Sunday, November 07, 2010

Bolivias Shrinking Gas Reserves - The Price of Evo's Nationalization Part 1


Bolivia's government has finally confirmed what Bolivian analyst Hugo Del Granado reported a month ago,  tthat the country's natural gas reserves have dropped precipituously.

From Merco Press

According to a recent audit commissioned by the Bolivian government and conducted by US-based consulting firm Ryder Scott allegedly shows that the country has only 8.3 trillion cubic feet of proven gas reserves, sharply lower than the range of 12.8 trillion to 26.7 trillion that has appeared in contradictory official versions.
“It's a blow to the expectations that have been built up since the start of the decade concerning ... (factors) that gave Bolivia an economic advantage in the regional context,” energy sector analyst Hugo del Granado is quoted in La Paz press.

Del Granado caused a stir days ago when he published an article about a preliminary yet reliable report he had seen concerning a sharp drop in proven gas reserves, noting the government has been keeping the information secret since June.
Apparently the recent audit commissioned by the government and conducted by U.S.-based consulting firm Ryder Scott shows that Bolivia has only 8.3 trillion cubic feet of proven gas reserves, sharply lower than the range of 12.8 trillion to 26.7 trillion that has appeared in contradictory official versions.
Bolivia is “resisting the truth” because acknowledging the reality would mean losing its status as the second-leading natural gas power in South America, Del Granado said, adding that the country currently ranks fourth in the region in terms of proven reserves.
Venezuela has 200 trillion cubic feet of gas reserves, followed by Argentina, with 13.2 trillion; Brazil, 12.7 trillion; Peru, 11.2 trillion cubic feet; and Colombia, 4.4 trillion, according to figures cited by the expert.
Bolivia's former superintendent of oil and gas, Carlos Miranda, told the media that, if the drop in reserves is officially confirmed, Bolivia would be faced with “the nation's biggest-ever natural resources disaster.”

 Its A Gas --

Bolivian law requires an annual certification of its proved natural gas and oil reserves for the previous year ending December 31st, by an independent certification firm.   Proved reserves of natural gas are "estimated on the basis of geological and engineering data that make it possible to determine with reasonable certainty if the oil and gas found in known fields could be recovered in current economic and operating conditions", to use the widely accepted SEC definition.    In order to perform the certification,  certifiying company would send personnel to the country, go on-site to the gas fields and headquarters of everyone involved in oil and gas, and pore over seismic, production and financial data and present a certification report.

But Who's Counting?
 Carlos Villegas - President of YPFB, very recently Morales' Hyrocarbons Minister, a main architect of Evo's nationalization strategy, finally admitted that the gas reserves were at 12.8 Trillion Cubic Feet, after months of dodging the question of what the results of the 2009 certification were. 
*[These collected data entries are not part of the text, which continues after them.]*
-- ==== Sys2Proof/Machine/Core.lean ====
section
/-! DEFINITION. The machine as the host's interface takes it. -/

def Sys2Proof.core : Host.Core :=
  { State := Sys2Proof.Machine.State
    Fault := Sys2Proof.Machine.Fault
    Refusal := Sys2Proof.Machine.Refusal
    step := Sys2Proof.Machine.step
    reset := Sys2Proof.Machine.State.reset }
end

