-- ==== Sys2Proof/Certificates/Slice0/Obligations.lean ====
section
/-! DEFINITION. The statements for the provers. -/

open Sys2Proof Sys2Proof.Machine

namespace Sys2Proof.Machine

/-- What a completed read hands back and puts on the wire, from an idle block in a live environment: the frame
`80 op` with a reply of `n` bytes, and a value that is right for the reply bytes whatever they are; the GEN stamp is
at least 1 after the previous one; nothing else of the block has moved. -/
def ReadCompletes (i : Instr) (op : Byte) (n : Nat) (right : List Byte → Value → Prop) : Prop :=
  ∀ s : State, s.seq = .idle → s.live →
    ∃ t v, exec i s = .next t ∧ t.seq = .idle ∧ t.answer = some (.value v) ∧ right (s.incoming n) v ∧
      (s.incoming n).length = n ∧
      acts (s.since t) = [.issue .gen, .tx 0x80#8, .tx op, .rx (s.incoming n)] ∧
      s.lastIssueGen + 1 ≤ t.lastIssueGen ∧ s.now ≤ t.lastIssueGen ∧ t.lastIssueGen ≤ t.now ∧
      t.lastIssueDisp = s.lastIssueDisp ∧ t.lastSpeedM1 = s.lastSpeedM1 ∧ t.lastSpeedM2 = s.lastSpeedM2

/-- What a completed write puts on the wire, from an idle block in a live environment: the frame `81 op` and the payload
bytes in order; it hands back nothing; the GEN stamp is at least 1 after the previous one; nothing else has moved. -/
def WriteCompletes (i : Instr) (op : Byte) (payload : List Byte) : Prop :=
  ∀ s : State, s.seq = .idle → s.live →
    ∃ t, exec i s = .next t ∧ t.seq = .idle ∧ t.answer = some .done ∧
      acts (s.since t) = .issue .gen :: .tx 0x81#8 :: .tx op :: payload.map .tx ∧
      s.lastIssueGen + 1 ≤ t.lastIssueGen ∧ s.now ≤ t.lastIssueGen ∧ t.lastIssueGen ≤ t.now ∧
      t.lastIssueDisp = s.lastIssueDisp ∧ t.lastSpeedM1 = s.lastSpeedM1 ∧ t.lastSpeedM2 = s.lastSpeedM2

/-- The value of two reply bytes, least significant first. -/
def value16 (b0 b1 : Byte) : Nat := b0.toNat + 256 * b1.toNat

/-- The value of four reply bytes, least significant first. -/
def value32 (b0 b1 b2 b3 : Byte) : Nat := b0.toNat + 256 * b1.toNat + 65536 * b2.toNat + 16777216 * b3.toNat

/-- A 32-bit value read as two's complement. -/
def signed32 (u : Nat) : Int := if u < 2147483648 then (u : Int) else (u : Int) - 4294967296

/-- `q` is `p / 210` truncated toward zero: the magnitude is the floor of `|p| / 210`, the sign that of `p`. -/
def truncatedBy210 (p q : Int) : Prop :=
  210 * q.natAbs ≤ p.natAbs ∧ p.natAbs < 210 * (q.natAbs + 1) ∧ (0 ≤ p → 0 ≤ q) ∧ (p ≤ 0 → q ≤ 0)

/-- What the ghosts and the observation hold is forgotten. -/
def forgetGhosts (t : State) : State := { t with ready := false, trace := [], settleUntil := 0 }

end Sys2Proof.Machine

/-! ## Encoding -/

/-- R50 to R57: decoding what an instruction encodes to gives it back, with every operand at every value its frame can
carry (the operand ranges of R135 and R54; a given brake payload of 1 to 18 bytes, log 15). -/
def Obligations.DecodeAfterEncodeGivesInstruction : Prop :=
  ∀ i : Instr, i.wf = true → decode (encode i) = .ok i

/-- R50 to R57: whatever the decoder accepts is exactly the frame of the instruction it gives. -/
def Obligations.EncodeAfterDecodeGivesBytes : Prop :=
  ∀ (bs : List Byte) (i : Instr), decode bs = .ok i → encode i = bs

/-- R55 to R57: header words of the opcode table, as a sanity check of the decoder.
The layout of a word's further bytes is the model's (log 30). -/
def Obligations.TableWordsDecode : Prop :=
  decodeTableWord 16 0x8000 = some .rdTest ∧ decodeTableWord 16 0x800B = some .rdColor ∧
  decodeTableWord 16 0x800F = some .rdPkey ∧ decodeTableWord 16 0x8102 = some (.wrLed3 0#8 0#8 0#8) ∧
  decodeTableWord 16 0x8105 = some (.wrMotor2 0) ∧ decodeTableWord 16 0x8109 = some (.wrEncRst 0#8) ∧
  decodeTableWord 16 0x8212 = some (.disp (List.replicate 18 0#8)) ∧ decodeTableWord 16 0x8010 = none ∧
  decodeTableWord 16 0x810A = none ∧ decodeTableWord 16 0x8213 = none ∧ decodeTableWord 16 0x8300 = none

/-- R58 (a) to (d), each by its name: reserved read opcodes, reserved write opcodes, other first bytes, length bytes above
18. R58 (e): a payload whose length is not the register's `PW(op)` of R130 (the brake register's payload is open).
Rejecting is the spec's own decision (D17, D25); the names are the model's (log 20). -/
def Obligations.ReservedEncodingsRejected : Prop :=
  (∀ (op : Byte) (rest : List Byte), 0x10 ≤ op.toNat → decode (0x80#8 :: op :: rest) = .error .unknownReadOpcode) ∧
  (∀ (op : Byte) (rest : List Byte), 0x0A ≤ op.toNat → decode (0x81#8 :: op :: rest) = .error .unknownWriteOpcode) ∧
  (∀ (m x : Byte) (rest : List Byte), m ≠ 0x80#8 → m ≠ 0x81#8 → m ≠ 0x82#8 →
    decode (m :: x :: rest) = .error .unknownMarker) ∧
  (∀ (l : Byte) (rest : List Byte), 18 < l.toNat → decode (0x82#8 :: l :: rest) = .error .badDisplayLength) ∧
  (∀ (op : Byte) (rest : List Byte) (w : Nat), op ≠ 0x06#8 → payloadWidth 0 op = some w → rest.length ≠ w →
    decode (0x81#8 :: op :: rest) = .error .badPayloadShape)

/-- R62: from its first two bytes and the tables, every frame the block transmits is cut off whatever stream follows it;
for a brake frame the length is the parameter's, or the given payload's. -/
def Obligations.FramesAreCutFromAStream : Prop :=
  ∀ (ctx : BrakeContext) (i : Instr) (brakeLen : Nat) (rest : List Byte),
    (∀ g, i = .wrBrake g → brakeLen = (g.getD (Config.brakePayload ctx)).length) →
    cutFrame brakeLen (wire ctx i ++ rest) = some (wire ctx i, rest)

/-- R7: the motor payload of every speed in range is low byte first, and read as a signed little-endian number it is that
speed. Two's complement is presumed (D8: general knowledge, log 16). -/
def Obligations.SpeedPayloadIsSignedLittleEndian : Prop :=
  ∀ c : Int, -1023 ≤ c → c ≤ 1023 →
    ∃ lo hi : Byte, encLe16s c = [lo, hi] ∧ (lo.toNat + 256 * hi.toNat : Int) = (if 0 ≤ c then c else c + 65536) ∧
      leS [lo, hi] = c

/-! ## The step -/

/-- A step runs the decoded instruction: a frame presented to an idle block is taken from the port and performed; and a busy
block that has come to a frame performs that one.
What one step is, and that a request stands at a port, are the model's (logs 1, 10). -/
def Obligations.StepRunsTheFrame : Prop :=
  (∀ (s : State) (bytes : List Byte) (i : Instr), s.port = some (.frame bytes) → s.seq = .idle → decode bytes = .ok i →
    i.wf = true → step s = exec i { s with port := none }) ∧
  (∀ (s : State) (b : Busy) (i : Instr) (rest : List Task), s.port = none → s.seq = .busy b → b.micros = [] →
    b.todo = .frame i :: rest → step s = exec i s)

/-- R187, R189: a busy block refuses every request, whatever it is, and every instruction but the one its operation has come
to.
The refusals are the spec's own decision (D18), their form the model's (log 19). -/
def Obligations.BusyBlockRefuses : Prop :=
  ∀ (s : State) (b : Busy), s.seq = .busy b →
    (∀ r, s.port = some r → step s = .refused .busy) ∧ (∀ i : Instr, b.awaits i = false → exec i s = .refused .busy)

/-- R190: the refusal outcome is reached only by a request, with the name `busy` exactly in a busy block (R187) and one of
the reasons of R186 or R58 in an idle one, never `notModelled`. With no request at the port a step always answers next.
The refusals are the spec's own decisions (D17, D18, D22), those for R58 the model's (logs 19, 20). -/
def Obligations.RefusalsOnlyForRequests : Prop :=
  ∀ s : State, s.Inv →
    (s.port = none → ∃ t, step s = .next t) ∧
    (∀ r, step s = .refused r → s.port ≠ none ∧ (r = .busy ↔ s.seq ≠ .idle) ∧ ∀ m, r ≠ .notModelled m)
Amazingly enough during his tenure running the nationalized hydrocarbons sector there has been no certifcation of reserves.  Ironically, the same "neo-liberal" governments Villegas made a career out of vilifying complied with this certification rather scrupulously.
 Bolivia previously used,  De Goyler & MacNaughton,  until 2006 when  Evo's government fired them.  Using a new methodology D & M had given a report lowering reserve estimates in some of Bolivia's major gas fields from 22,48 TCF in 2004 to 12,86 TCF for 2005 - leaving around 15TCF total.    Evo's government was angered with this report, saying it was "politically motivated" to harm Bolivia's nationalization process.   This argument is being used again, but without mentioning that Bolivia's largest gas producer Petrobras (and the multi-national that would be behind any of  D&M's dastardaly "plots") was vociferously against this report.    And alienating a State company like YFPB would not seem in character for a company whose client list includes many large State Oil Companies of countries with prickly rulers like Libya and Russia.  That also brings up the point that if the 2005 report if accurate could mean that D&M over-estimated gas reserves in the preceding 8 years to inflate corporate filings.   Then again, part of that downward estimate could have involved  the change in hydrocarbon laws and taxation regime in 2004 and 2005, that made recovering a certain percentage of that gas economically inviable and/or resulted in lower spending on exploration, maintenance, and drilling which would also affect the numbers down.   Problem with all of this is that the report and certification was not accepted by the government, and its contents are privileged information that can only be revealed by the government. 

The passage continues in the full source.